● Exercise aim
Could you copy, exactly as written, every line from the first line of the records through the one containing "The silence timer"?

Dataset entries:

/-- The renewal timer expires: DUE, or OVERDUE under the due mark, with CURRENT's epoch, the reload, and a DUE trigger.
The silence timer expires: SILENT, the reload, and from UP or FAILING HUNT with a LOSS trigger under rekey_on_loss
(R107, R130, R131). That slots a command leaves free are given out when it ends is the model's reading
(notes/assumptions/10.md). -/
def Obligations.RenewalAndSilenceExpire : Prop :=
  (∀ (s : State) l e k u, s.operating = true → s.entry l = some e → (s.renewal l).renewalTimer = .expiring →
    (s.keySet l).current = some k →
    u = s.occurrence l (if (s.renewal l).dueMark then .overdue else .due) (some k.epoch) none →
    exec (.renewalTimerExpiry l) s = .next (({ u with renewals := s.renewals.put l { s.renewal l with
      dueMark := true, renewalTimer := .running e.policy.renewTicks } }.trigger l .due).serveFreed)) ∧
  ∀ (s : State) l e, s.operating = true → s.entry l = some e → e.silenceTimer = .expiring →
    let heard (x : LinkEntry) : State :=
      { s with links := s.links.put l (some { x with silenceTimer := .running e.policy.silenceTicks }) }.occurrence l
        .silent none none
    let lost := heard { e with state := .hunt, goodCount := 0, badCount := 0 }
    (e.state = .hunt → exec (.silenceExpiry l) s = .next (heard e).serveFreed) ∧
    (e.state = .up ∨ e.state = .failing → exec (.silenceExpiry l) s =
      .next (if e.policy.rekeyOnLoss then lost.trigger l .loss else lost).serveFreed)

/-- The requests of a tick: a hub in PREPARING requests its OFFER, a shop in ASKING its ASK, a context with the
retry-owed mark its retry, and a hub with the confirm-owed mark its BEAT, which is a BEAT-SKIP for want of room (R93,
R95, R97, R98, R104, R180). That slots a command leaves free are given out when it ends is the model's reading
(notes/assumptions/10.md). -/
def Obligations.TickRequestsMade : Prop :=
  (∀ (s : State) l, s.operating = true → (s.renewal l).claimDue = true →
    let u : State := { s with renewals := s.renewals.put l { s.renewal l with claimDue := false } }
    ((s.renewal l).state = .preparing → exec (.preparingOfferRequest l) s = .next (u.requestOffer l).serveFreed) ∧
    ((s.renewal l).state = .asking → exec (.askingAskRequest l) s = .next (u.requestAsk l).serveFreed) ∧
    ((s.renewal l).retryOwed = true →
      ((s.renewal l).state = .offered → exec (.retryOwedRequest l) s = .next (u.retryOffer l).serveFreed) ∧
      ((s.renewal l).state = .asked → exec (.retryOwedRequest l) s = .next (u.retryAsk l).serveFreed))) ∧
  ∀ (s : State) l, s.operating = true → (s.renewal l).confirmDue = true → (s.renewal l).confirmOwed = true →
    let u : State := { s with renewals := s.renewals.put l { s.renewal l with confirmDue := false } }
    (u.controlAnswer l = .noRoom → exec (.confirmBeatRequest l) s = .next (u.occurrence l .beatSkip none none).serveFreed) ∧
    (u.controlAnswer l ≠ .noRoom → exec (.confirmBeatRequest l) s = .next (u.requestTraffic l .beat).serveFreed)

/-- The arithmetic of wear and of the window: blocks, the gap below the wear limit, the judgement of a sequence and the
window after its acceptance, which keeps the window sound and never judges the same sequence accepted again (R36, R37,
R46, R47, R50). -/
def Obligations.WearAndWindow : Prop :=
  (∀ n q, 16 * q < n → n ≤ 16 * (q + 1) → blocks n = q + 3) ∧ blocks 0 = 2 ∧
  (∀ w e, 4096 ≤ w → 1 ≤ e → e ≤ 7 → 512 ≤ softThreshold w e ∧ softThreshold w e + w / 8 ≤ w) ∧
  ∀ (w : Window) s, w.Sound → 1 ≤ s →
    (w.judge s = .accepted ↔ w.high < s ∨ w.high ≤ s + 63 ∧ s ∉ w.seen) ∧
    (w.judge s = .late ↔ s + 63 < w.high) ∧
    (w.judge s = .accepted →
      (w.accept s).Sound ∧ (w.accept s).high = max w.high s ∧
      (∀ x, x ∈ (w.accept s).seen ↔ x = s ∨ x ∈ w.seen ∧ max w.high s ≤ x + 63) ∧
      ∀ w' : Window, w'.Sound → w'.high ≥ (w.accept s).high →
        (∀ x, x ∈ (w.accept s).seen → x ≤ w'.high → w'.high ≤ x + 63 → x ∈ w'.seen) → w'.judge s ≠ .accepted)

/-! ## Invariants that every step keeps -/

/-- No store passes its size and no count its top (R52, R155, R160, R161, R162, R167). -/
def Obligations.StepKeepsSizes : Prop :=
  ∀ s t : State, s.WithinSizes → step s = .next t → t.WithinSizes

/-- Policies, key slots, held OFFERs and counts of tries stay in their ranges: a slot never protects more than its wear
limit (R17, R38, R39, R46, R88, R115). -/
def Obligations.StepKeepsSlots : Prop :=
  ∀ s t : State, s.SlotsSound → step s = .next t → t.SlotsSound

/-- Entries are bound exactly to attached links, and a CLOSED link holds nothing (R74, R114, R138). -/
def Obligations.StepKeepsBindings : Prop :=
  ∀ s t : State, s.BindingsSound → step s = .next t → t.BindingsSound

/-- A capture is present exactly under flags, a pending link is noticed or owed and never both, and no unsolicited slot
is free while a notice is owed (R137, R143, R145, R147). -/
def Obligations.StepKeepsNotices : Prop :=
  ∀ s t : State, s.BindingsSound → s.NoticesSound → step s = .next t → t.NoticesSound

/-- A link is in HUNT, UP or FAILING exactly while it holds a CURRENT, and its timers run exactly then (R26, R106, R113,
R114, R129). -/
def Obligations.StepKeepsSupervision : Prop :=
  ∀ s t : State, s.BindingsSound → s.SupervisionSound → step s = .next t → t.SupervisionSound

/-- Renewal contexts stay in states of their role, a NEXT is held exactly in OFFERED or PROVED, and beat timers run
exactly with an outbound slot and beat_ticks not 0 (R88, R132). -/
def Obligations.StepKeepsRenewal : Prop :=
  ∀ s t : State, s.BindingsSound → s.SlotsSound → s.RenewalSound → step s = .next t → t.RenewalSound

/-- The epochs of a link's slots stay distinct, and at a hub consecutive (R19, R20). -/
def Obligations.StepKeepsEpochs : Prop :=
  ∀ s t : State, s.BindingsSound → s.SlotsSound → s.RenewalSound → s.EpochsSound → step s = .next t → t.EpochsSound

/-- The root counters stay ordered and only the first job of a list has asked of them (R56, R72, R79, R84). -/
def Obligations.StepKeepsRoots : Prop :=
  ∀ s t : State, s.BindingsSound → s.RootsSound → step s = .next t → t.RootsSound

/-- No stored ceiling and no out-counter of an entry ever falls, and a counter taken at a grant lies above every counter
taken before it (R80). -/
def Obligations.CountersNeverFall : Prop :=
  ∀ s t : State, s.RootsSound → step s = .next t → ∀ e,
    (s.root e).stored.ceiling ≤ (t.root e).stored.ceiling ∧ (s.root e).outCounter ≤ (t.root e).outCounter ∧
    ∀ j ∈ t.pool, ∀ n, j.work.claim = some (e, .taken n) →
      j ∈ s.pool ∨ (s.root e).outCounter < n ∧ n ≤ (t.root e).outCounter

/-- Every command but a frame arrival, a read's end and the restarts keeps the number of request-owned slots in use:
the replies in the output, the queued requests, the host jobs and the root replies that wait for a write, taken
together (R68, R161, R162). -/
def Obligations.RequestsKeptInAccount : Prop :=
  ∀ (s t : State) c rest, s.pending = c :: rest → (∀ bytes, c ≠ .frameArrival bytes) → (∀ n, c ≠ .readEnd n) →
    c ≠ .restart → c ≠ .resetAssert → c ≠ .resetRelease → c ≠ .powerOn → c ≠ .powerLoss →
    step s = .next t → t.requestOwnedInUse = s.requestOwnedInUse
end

● Answer to this task
/-- The renewal timer expires: DUE, or OVERDUE under the due mark, with CURRENT's epoch, the reload, and a DUE trigger.
The silence timer expires: SILENT, the reload, and from UP or FAILING HUNT with a LOSS trigger under rekey_on_loss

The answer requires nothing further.